■ Dataset entries
****

-- ==== Sys2Proof/Tests/Slice0.lean ====
section
/-!
SUPPORT. Small tests of the model, and the witnesses of the statements' hypotheses: for each clause a concrete state and
operands that meet its premises together. Expected values come from the rules and examples of spec/ or from hand calculation.
-/
set_option Elab.async false
namespace Sys2Proof.Tests
open Sys2Proof Sys2Proof.Machine

/-! Helpers. -/

/-- The placed context of log 7, at its first instruction. -/
def base : State := State.reset.withFetchWord 128 0
/-- A change of the loaded slot of the placed context. -/
def at0 (f : Slot → Slot) : State := base.mapMe f
/-- Scalar registers. -/
def regs (l : List (Nat × Word)) (v : Slot) : Slot := l.foldl (fun v p => v.setS (Fin.ofNat 64 p.1) p.2) v
/-- The state that an instruction leaves. -/
def ran (i : Instr) (s : State) : State := match exec i s with | .next t => t | _ => s
/-- Whether a word decodes to an instruction. -/
def reads (w : IWord) (i : Instr) : Bool := match decode w with | .ok j => j == i | _ => false
/-- Whether a word is refused. -/
def refuses (w : IWord) : Bool := match decode w with | .ok _ => false | _ => true

/-- An access that reaches its bytes and meets a condition. -/
def reach (s : State) (va : Word) (n : Nat) (kind : AccKind) (op : OpClass) (p : State → Acc → Bool) : Bool :=
  match resolve s (slotReq s) va n kind op with
  | (t, .ok a) => (busyWhy t a.keys).isNone && p t a
  | _ => false

theorem reach_ok {s : State} {va : Word} {n : Nat} {kind : AccKind} {op : OpClass} {p : State → Acc → Bool}
    (h : reach s va n kind op p = true) : ∃ t a, Reaches s va n kind op t a ∧ p t a = true := by
  simp only [reach] at h
  split at h
  · rename_i t a e
    simp only [Bool.and_eq_true, Option.isNone_iff_eq_none] at h
    exact ⟨t, a, ⟨e, h.1⟩, h.2⟩
  · simp at h

/-- Elements that reach their bytes and meet a condition. -/
def reachAll (s : State) (at' : Nat → Word × Nat) (kind : AccKind) (op : OpClass) (l : List Nat)
    (p : State → List (Nat × Word × Acc) → Bool) : Bool :=
  match resolveElems at' kind op l s with
  | .ok (as, none) t => (busyWhy t (as.flatMap fun e => e.2.2.keys)).isNone && p t as
  | _ => false

theorem reachAll_ok {s : State} {at' : Nat → Word × Nat} {kind : AccKind} {op : OpClass} {l : List Nat}
    {p : State → List (Nat × Word × Acc) → Bool} (h : reachAll s at' kind op l p = true) :
    ∃ t as, ReachesAll s at' kind op l t as ∧ p t as = true := by
  simp only [reachAll] at h
  split at h
  · rename_i as t e
    simp only [Bool.and_eq_true, Option.isNone_iff_eq_none] at h
    exact ⟨t, as, ⟨e, h.1⟩, h.2⟩
  · simp at h

/-- An instruction that leaves a state which meets a condition. -/
def runs (i : Instr) (s : State) (p : State → Bool) : Bool := match exec i s with | .next t => p t | _ => false

theorem runs_ok {i : Instr} {s : State} {p : State → Bool} (h : runs i s p = true) : ∃ t, exec i s = .next t ∧ p t = true := by
  simp only [runs] at h
  split at h
  · rename_i t e
    exact ⟨t, e, h⟩
  · simp at h

/-- A computation that succeeds with a value and state that meet a condition. -/
def gives {ε α : Type} (m : EStateM ε State α) (s : State) (p : α → State → Bool) : Bool :=
  match m s with
  | .ok x t => p x t
  | .error _ _ => false

theorem gives_ok {ε α : Type} {m : EStateM ε State α} {s : State} {p : α → State → Bool} (h : gives m s p = true) :
    ∃ x t, m s = .ok x t ∧ p x t = true := by
  simp only [gives] at h
  split at h
  · rename_i x t e
    exact ⟨x, t, e, h⟩
  · simp at h

/-! Well-formedness (R196 to R204): one ill-formed term for each check. -/

theorem wf_nop : Instr.wf (.nop {}) = true := by decide
theorem wf_refuses_class : Instr.wf (.add { d := .v 1 }) = false := by decide
theorem wf_refuses_unused_field : Instr.wf (.movi { a := .s 1, im := true }) = false := by decide
theorem wf_refuses_mask_zero : Instr.wf (.mand { d := .m 0 }) = false := by decide
theorem wf_refuses_queue_destination : Instr.wf (.vadd { d := .q 0 }) = false := by decide
theorem wf_refuses_immediate_form : Instr.wf (.clz { im := true }) = false := by decide
theorem wf_refuses_b_in_f1 : Instr.wf (.add { im := true, b := .s 1 }) = false := by decide
theorem wf_refuses_immediate_in_f0 : Instr.wf (.add { imm := 1 }) = false := by decide
theorem wf_refuses_subfield : Instr.wf (.add { sub := 1 }) = false := by decide
theorem wf_refuses_condition : Instr.wf (.br { cnd := 6 }) = false := by decide
theorem wf_refuses_cmp_code : Instr.wf (.cmp { sub := 6 }) = false := by decide
theorem wf_refuses_atomic_operation : Instr.wf (.amo { aop := 10 }) = false := by decide
theorem wf_refuses_predicate : Instr.wf (.nop { pm := 1 }) = false := by decide
theorem wf_refuses_negated_m0 : Instr.wf (.add { pn := true }) = false := by decide
theorem wf_refuses_order : Instr.wf (.add { ord := .acquire }) = false := by decide
theorem wf_refuses_loop_registers : Instr.wf (.loopn { a := .s 63, nest := 1 }) = false := by decide
theorem wf_refuses_nest : Instr.wf (.loopn { nest := 6 }) = false := by decide
theorem wf_refuses_field_count : Instr.wf (.vlseg { d := .v 0, nf := 0 }) = false := by decide
theorem wf_refuses_source_selector : Instr.wf (.mops { d := .fm 0, a := .q 0, srcsel := 2 }) = false := by decide
theorem wf_refuses_event : Instr.wf (.reset) = false := by decide

/-! Decoding (R195 to R204): a word of each family, put together from the encoding tables field by field. -/

/-- R204's example. -/
theorem decode_amo : reads 0x550002080050A00065E0000000000008 (.amo { set := some 1, wait := 1, d := .s 5, a := .s 10, c := .s 6, ord := .acquire, scope := .device, w := 3, imm := 8 }) = true := by decide +kernel
/-- OP 0x01, W 3. -/
theorem decode_sub : reads 0x01000E00003010200060000000000000 (.sub { d := .s 3, a := .s 1, b := .s 2, w := 3 }) = true := by decide +kernel
/-- OP 0x0D, FN[7], W 2. -/
theorem decode_shl_immediate : reads 0x0D800E00003010000040000000000005 (.shl { d := .s 3, a := .s 1, im := true, w := 2, imm := 5 }) = true := by decide +kernel
/-- OP 0x1B, FN[7]. -/
theorem decode_movi : reads 0x1B800E000090000000600000FFFFFFFF (.movi { d := .s 9, im := true, w := 3, imm := 0xFFFFFFFF }) = true := by decide +kernel
/-- OP 0x23, W 2, RM 7. -/
theorem decode_fma : reads 0x23000E0000301020405C000000000000 (.fma { d := .s 3, a := .s 1, b := .s 2, c := .s 4, w := 2, rm := 7 }) = true := by decide +kernel
/-- OP 0x30, CND 2, IMM -2. -/
theorem decode_br : reads 0x30000E000000102000100000FFFFFFFE (.br { a := .s 1, b := .s 2, cnd := 2, imm := 0xFFFFFFFE }) = true := by decide +kernel
/-- OP 0x35, BL 3, NEST 1. -/
theorem decode_loopn : reads 0x35000E00000080000001900000000000 (.loopn { a := .s 8, bl := 3, nest := 1 }) = true := by decide +kernel
/-- OP 0x40, W 2, SX, SH 3. -/
theorem decode_ld : reads 0x40000E0000701020004C020000000010 (.ld { d := .s 7, a := .s 1, b := .s 2, w := 2, sh := 3, sx := true, imm := 16 }) = true := by decide +kernel
/-- OP 0x60, PM 1, W 3 (R243). -/
theorem decode_vadd : reads 0x60000E00141424300060000000000000 (.vadd { pm := 1, d := .v 1, a := .v 2, b := .v 3 }) = true := by decide +kernel
/-- OP 0x66, FN[2:0] 0. -/
theorem decode_vmin : reads 0x66000E00041424300060000000000000 (.vmin { d := .v 1, a := .v 2, b := .v 3 }) = true := by decide +kernel
/-- OP 0x66, FN[2:0] 1. -/
theorem decode_vmax : reads 0x66010E00041424300060000000000000 (.vmax { d := .v 1, a := .v 2, b := .v 3 }) = true := by decide +kernel
/-- OP 0x83, SUB 5. -/
theorem decode_vred : reads 0x83000E00041424300060050000000000 (.vred { d := .v 1, a := .v 2, b := .v 3, sub := 5 }) = true := by decide +kernel
/-- OP 0x8C, m1 and m2 into m3. -/
theorem decode_mand : reads 0x8C000E00083818200060000000000000 (.mand { d := .m 3, a := .m 1, b := .m 2 }) = true := by decide +kernel
/-- OP 0x90. -/
theorem decode_vld : reads 0x90000E00044020000060000000000040 (.vld { d := .v 4, a := .s 2, imm := 64 }) = true := by decide +kernel
/-- OP 0x90, class 1 index 32. -/
theorem decode_vldQ : reads 0x90000E00060020000060000000000000 (.vldQ { d := .q 0, a := .s 2 }) = true := by decide +kernel
/-- OP 0xA3, FN[4:3] 2, W 2. -/
theorem decode_vwait : reads 0xA3100E00081024344040000000000008 (.vwait { fx := 2, d := .m 1, a := .s 2, b := .v 3, c := .v 4, w := 2, imm := 8 }) = true := by decide +kernel
/-- OP 0xB2, class 2 index 16. -/
theorem decode_mzero : reads 0xB2000E00090000000000000000000000 (.mzero { d := .fm 0 }) = true := by decide +kernel
/-- OP 0xC1. -/
theorem decode_tcp : reads 0xC1000E00003040506000000000000002 (.tcp { d := .s 3, a := .s 4, b := .s 5, c := .s 6, imm := 2 }) = true := by decide +kernel
/-- OP 0xD7. -/
theorem decode_msend : reads 0xD7000E00003040500000000000000009 (.msend { d := .s 3, a := .s 4, b := .s 5, imm := 9 }) = true := by decide +kernel
/-- OP 0xE1, class 3 index 1 (vt). -/
theorem decode_crw : reads 0xE1000E00003C10500000000000000000 (.crw { d := .s 3, a := .cr .vt, b := .s 5 }) = true := by decide +kernel
/-- OP 0xE8. -/
theorem decode_slotw : reads 0xE8000E00000050000000000000000000 (.slotw { a := .s 5 }) = true := by decide +kernel
/-- R204 step 1. -/
theorem refuses_zero : refuses 0x00000000000000000000000000000000 = true := by decide +kernel
/-- OP 0xF0, R202. -/
theorem refuses_unassigned_op : refuses 0xF0000E00000000000000000000000000 = true := by decide +kernel
/-- SET 6, R200. -/
theorem refuses_reserved_set : refuses 0x36000C00000000000000000000000000 = true := by decide +kernel
/-- R204's example with SCOPE 5. -/
theorem refuses_reserved_scope : refuses 0x550002080050A00066E0000000000008 = true := by decide +kernel
/-- D = 0x64, class 1 index 36, R196. -/
theorem refuses_reserved_register : refuses 0x60000E00064424300060000000000000 = true := by decide +kernel
/-- EXT bit 32 of F3, R197. -/
theorem refuses_reserved_format_bit : refuses 0x36000E00000000000000000100000000 = true := by decide +kernel

/-! Witnesses and small tests: scalar instructions. -/

theorem witness_DecodeOfEncode : Instr.wf (.amo { aop := 9, d := .s 63, ord := .acqRel, scope := .domain }) = true := by decide
theorem witness_EncodeOfDecode : ∃ i, decode 0x36000E00000000000000000000000000 = .ok i := ⟨.nop {}, by rfl⟩
theorem witness_EncodedWords : let w : IWord := 0xF0000E00000000000000000000000000
    w ≠ 0 ∧ w ≠ BitVec.allOnes 128 ∧ opAssigned (wordOp w).toNat = false ∧
    (0x36000C00000000000000000000000000 : IWord).extractLsb' 105 3 = 6#3 ∧
    5 ≤ ((0x550002080050A00066E0000000000008 : IWord).extractLsb' 55 3).toNat := by decide +kernel
theorem witness_ScalarIntegers : scalarActive ({} : FX).toHdr base.me = true := by decide +kernel
theorem witness_ScalarIntegers_division : scalarActive ({ im := true, imm := 1 } : FX).toHdr base.me = true ∧
    (FX.opB { im := true, imm := 1 } base.me).setWidth 64 ≠ 0#64 ∧ (FX.opB {} base.me).setWidth 64 = 0#64 := by decide +kernel
theorem witness_ScalarIntegers_bits : scalarActive ({ w := 0 } : FX).toHdr base.me = true := by decide +kernel
theorem witness_ScalarIntegers_frame_inactive : scalarActive ({ pm := 1 } : FX).toHdr base.me = false ∧
    scalarActive ({ pm := 1 } : FM).toHdr base.me = false := by decide +kernel
theorem witness_ScalarIntegers_frame_result : ∃ t, exec (.add {}) base = .next t ∧ true = true := runs_ok (p := fun _ => true) (by decide +kernel)
theorem witness_ScalarIntegers_frame_division : (∃ t, exec (.div { im := true, imm := 1 }) base = .next t ∧ true = true) ∧
    (FX.opB { im := true, imm := 1 } base.me).setWidth 64 ≠ 0#64 := ⟨runs_ok (p := fun _ => true) (by decide +kernel), by decide +kernel⟩

/-- 0xFF + 1 at 8 bits is 0 (R214). -/
theorem test_add_wraps : (ran (.add { d := .s 3, a := .s 1, im := true, w := 0, imm := 1 }) (at0 (regs [(1, 0xFF)]))).me.getS 3 = 0 := by
  decide +kernel
/-- 0x80 at 8 bits is sign-extended (R214). -/
theorem test_sext_byte : (ran (.sext { d := .s 3, a := .s 1, w := 0 }) (at0 (regs [(1, 0x80)]))).me.getS 3 = 0xFFFFFFFFFFFFFF80 := by
  decide +kernel
/-- The high half of -1 times -1 is 0 (R214). -/
theorem test_mulh : (ran (.mulh { d := .s 3, a := .s 1, b := .s 1 }) (at0 (regs [(1, BitVec.allOnes 64)]))).me.getS 3 = 0 := by
  decide +kernel
theorem test_mulhu : (ran (.mulhu { d := .s 3, a := .s 1, b := .s 1 }) (at0 (regs [(1, BitVec.allOnes 64)]))).me.getS 3 =
    0xFFFFFFFFFFFFFFFE := by decide +kernel
/-- The least number divided by -1 (R215). -/
theorem test_div_overflow : (ran (.div { d := .s 3, a := .s 1, im := true, w := 0, imm := 0xFFFFFFFF }) (at0 (regs [(1, 0x80)]))).me.getS 3 =
    0xFFFFFFFFFFFFFF80 := by decide +kernel
/-- A remainder has the dividend's sign: -7 rem 2 = -1 (R215). -/
theorem test_rem_sign : (ran (.rem { d := .s 3, a := .s 1, im := true, imm := 2 }) (at0 (regs [(1, -7)]))).me.getS 3 = -1 := by
  decide +kernel
/-- A zero divisor leaves D and goes to the handler with cause 9 (R215, R338). -/
theorem test_div_zero : let t := ran (.divu { d := .s 3, a := .s 1, b := .s 2 }) (at0 fun v => { regs [(1, 5), (3, 7)] v with hbase := 0x1000 })
    t.me.getS 3 = 7 ∧ t.me.cause = 9 ∧ t.me.pc = 0x1000 ∧ t.me.epc = 0x100000 := by decide +kernel
theorem test_rot : (ran (.rot { d := .s 3, a := .s 1, im := true, w := 0, imm := 9 }) (at0 (regs [(1, 0x41)]))).me.getS 3 =
    0xFFFFFFFFFFFFFF82 := by decide +kernel
theorem test_sra_modulo : (ran (.sra { d := .s 3, a := .s 1, im := true, w := 2, imm := 33 }) (at0 (regs [(1, 0x80000000)]))).me.getS 3 =
    0xFFFFFFFFC0000000 := by decide +kernel
theorem test_clz_zero : (ran (.clz { d := .s 3, a := .s 1, w := 1 }) base).me.getS 3 = 16 := by decide +kernel
theorem test_movhi : (ran (.movhi { d := .s 3, a := .s 1, im := true, imm := 0x12345678 }) (at0 (regs [(1, 0xAAAAAAAABBBBBBBB)]))).me.getS 3 =
    0x12345678BBBBBBBB := by decide +kernel
theorem test_s0_discards : (ran (.movi { im := true, imm := 5 }) base).me.getS 0 = 0 := by decide +kernel
/-- 1.0 + 2.0 = 3.0 in FP32. -/
theorem test_fadd : (ran (.fadd { d := .s 3, a := .s 1, b := .s 2, w := 2, rm := 7 }) (at0 (regs [(1, 0x3F800000), (2, 0x40000000)]))).me.getS 3 =
    0x40400000 := by decide +kernel
/-- 1.0 / 3.0 in FP32 rounded to nearest is 0x3EAAAAAB, inexact (R139, R145). -/
theorem test_fdiv_inexact : let t := ran (.fdiv { d := .s 3, a := .s 1, b := .s 2, w := 2, rm := 0 }) (at0 (regs [(1, 0x3F800000), (2, 0x40400000)]))
    t.me.getS 3 = 0x3EAAAAAB ∧ t.me.fflags = 1 := by decide +kernel
/-- The square root of 2.0 in FP64. -/
theorem test_fsqrt : (ran (.fsqrt { d := .s 3, a := .s 1, w := 3, rm := 0 }) (at0 (regs [(1, 0x4000000000000000)]))).me.getS 3 =
    0x3FF6A09E667F3BCD := by decide +kernel
/-- -0 and +0 compare equal (R217). -/
theorem test_fcmp_zeros : (ran (.fcmp { d := .s 3, a := .s 1, b := .s 2, w := 2, rm := 7 }) (at0 (regs [(1, 0x80000000)]))).me.getS 3 = 1 := by
  decide +kernel
theorem test_fclass_nan : (ran (.fclass { d := .s 3, a := .s 1, w := 2, rm := 7 }) (at0 (regs [(1, 0x7FC00000)]))).me.getS 3 = 0x200 := by
  decide +kernel
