-- ==== Sys2Proof/Config.lean ====
section
/-! DEFINITION. What an implementation or the platform fixes (00_scope.md R5 to R10, 10_state.md R44,
92_eei_decisions.md "OPEN parameters"). A parameter the spec gives a value is a plain constant. One it gives a
default is a field of `Params`. One it leaves OPEN and that some rule reads is an opaque constant: nothing can be proved
of its value. The OPEN parameters that no rule reads
(`QRFV_RST`, `QRFV_IRQ_LINE`, `LAT_<cmd>`) have no constant here: notes/assumptions/18.md. -/

namespace Sys2Proof.Config

/-- R5: the lowest legal QR version. -/
def vMin : Nat := 1

/-- R5: the highest legal QR version. -/
def vMax : Nat := 40

/-- R6: the parameters a machine is given, each with its default: the format generator `G15`. The default is UNVERIFIED,
unsafe: the spec marks the value as general knowledge (93_implementation_defined.md G1); notes/assumptions/11.md. -/
structure Params where
  g15 : BitVec 11 := 0x537
deriving DecidableEq, Repr

/-- R6: "Bit 10 of `G15` must be 1". -/
def Params.legal (p : Params) : Bool := p.g15.getLsbD 10

/-- R7: the constant XORed into every format word. -/
def fmtXor : BitVec 15 := 0x5412

/-- R8: the version generator `G18`. -/
def g18 : BitVec 13 := 0x1F25

/-- R9: the error-correction level field of a format word built from a mask id. -/
def ecl : BitVec 2 := 0b01

/-- 10_state.md R24: what ID reads. -/
def idWord : Word := 0x51524656

/-- 10_state.md R28: `RULE3_MODE1_IMPL`, whether the block implements RULE3_MODE = 1. OPEN: no value is known
(notes/assumptions/10.md). -/
opaque rule3Mode1Impl : Bool

/-- Which 256-byte page of the platform's address space holds the window. OPEN (notes/assumptions/9.md). -/
opaque windowPage : Nat

/-- 20_memory.md R60: `QRFV_BASE`, a multiple of 256. -/
def qrfvBase : Nat := 256 * windowPage

end Sys2Proof.Config
end

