-- ==== Sys2Proof/Machine/Penalty.lean ====
section
/-! DEFINITION. The commands of the penalty scorer and the best-mask tracker (41_penalty.md §5, §6). -/

namespace Sys2Proof.Machine

/-- R150, R154: the tracker takes a total when it holds none or a higher one. -/
def trackerTakes (total : Word) (s : State) : Bool := !s.bestValid || decide (total.toNat < s.bestPenalty.toNat)

/-- R150: the tracker after a score. -/
def trackBest (total : Word) (mask : BitVec 3) (s : State) : State :=
  if trackerTakes total s then { s with bestPenalty := total, bestMask := mask, bestValid := true } else s

/-- R150: the penalty registers and DARK_COUNT of a score. -/
def storePenalties (mode : Rule3Mode) (n : Nat) (color : Nat → Nat → Bool) (s : State) : State :=
  { s with
    penR1 := BitVec.ofNat 32 (penaltyRuns n color)
    penR2 := BitVec.ofNat 32 (penaltyBlocks n color)
    penR3 := BitVec.ofNat 32 (penaltyPatterns mode n color)
    penR4 := BitVec.ofNat 32 (penaltyBalance n (darkModules n color))
    penTotal := BitVec.ofNat 32 (penaltyTotal mode n color)
    darkCount := BitVec.ofNat 15 (darkModules n color) }

/-- R41: the hidden scan has read every cell by the time SCORE completes. -/
def endScan (mode : Rule3Mode) (n : Nat) (color : Nat → Nat → Bool) (s : State) : State :=
  { s with psc := scanToEnd mode n color s.psc }

/-- R150: what SCORE does at its completion. -/
def scoreEffect (l : Latched) (s : State) : State :=
  trackBest (BitVec.ofNat 32 (penaltyTotal l.rule3Mode (sideOf l.version) (colorAt s.mem))) l.mask
    (storePenalties l.rule3Mode (sideOf l.version) (colorAt s.mem)
      (endScan l.rule3Mode (sideOf l.version) (colorAt s.mem) s))

/-- R150: SCORE. -/
def execScore (o : Operands) (s : State) : Host.Outcome State Fault Refusal := issue (.score o) scoreEffect s

/-- R155: `BEST_PENALTY <- 0xFFFFFFFF; BEST_MASK <- 0; STATUS.BEST_VALID <- 0`. -/
def bestclrEffect (_l : Latched) (s : State) : State :=
  { s with bestPenalty := 0xFFFFFFFF, bestMask := 0, bestValid := false }

/-- R155: BESTCLR. -/
def execBestclr (o : Operands) (s : State) : Host.Outcome State Fault Refusal := issue (.bestclr o) bestclrEffect s

end Sys2Proof.Machine
end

****

Reproduce every line above that contains the string "bestPenalty".

def trackerTakes (total : Word) (s : State) : Bool := !s.bestValid || decide (total.toNat < s.bestPenalty.toNat)
  if trackerTakes total s then { s with bestPenalty := total, bestMask := mask, bestValid := true } else s
  { s with bestPenalty := 0xFFFFFFFF, bestMask := 0, bestValid := false }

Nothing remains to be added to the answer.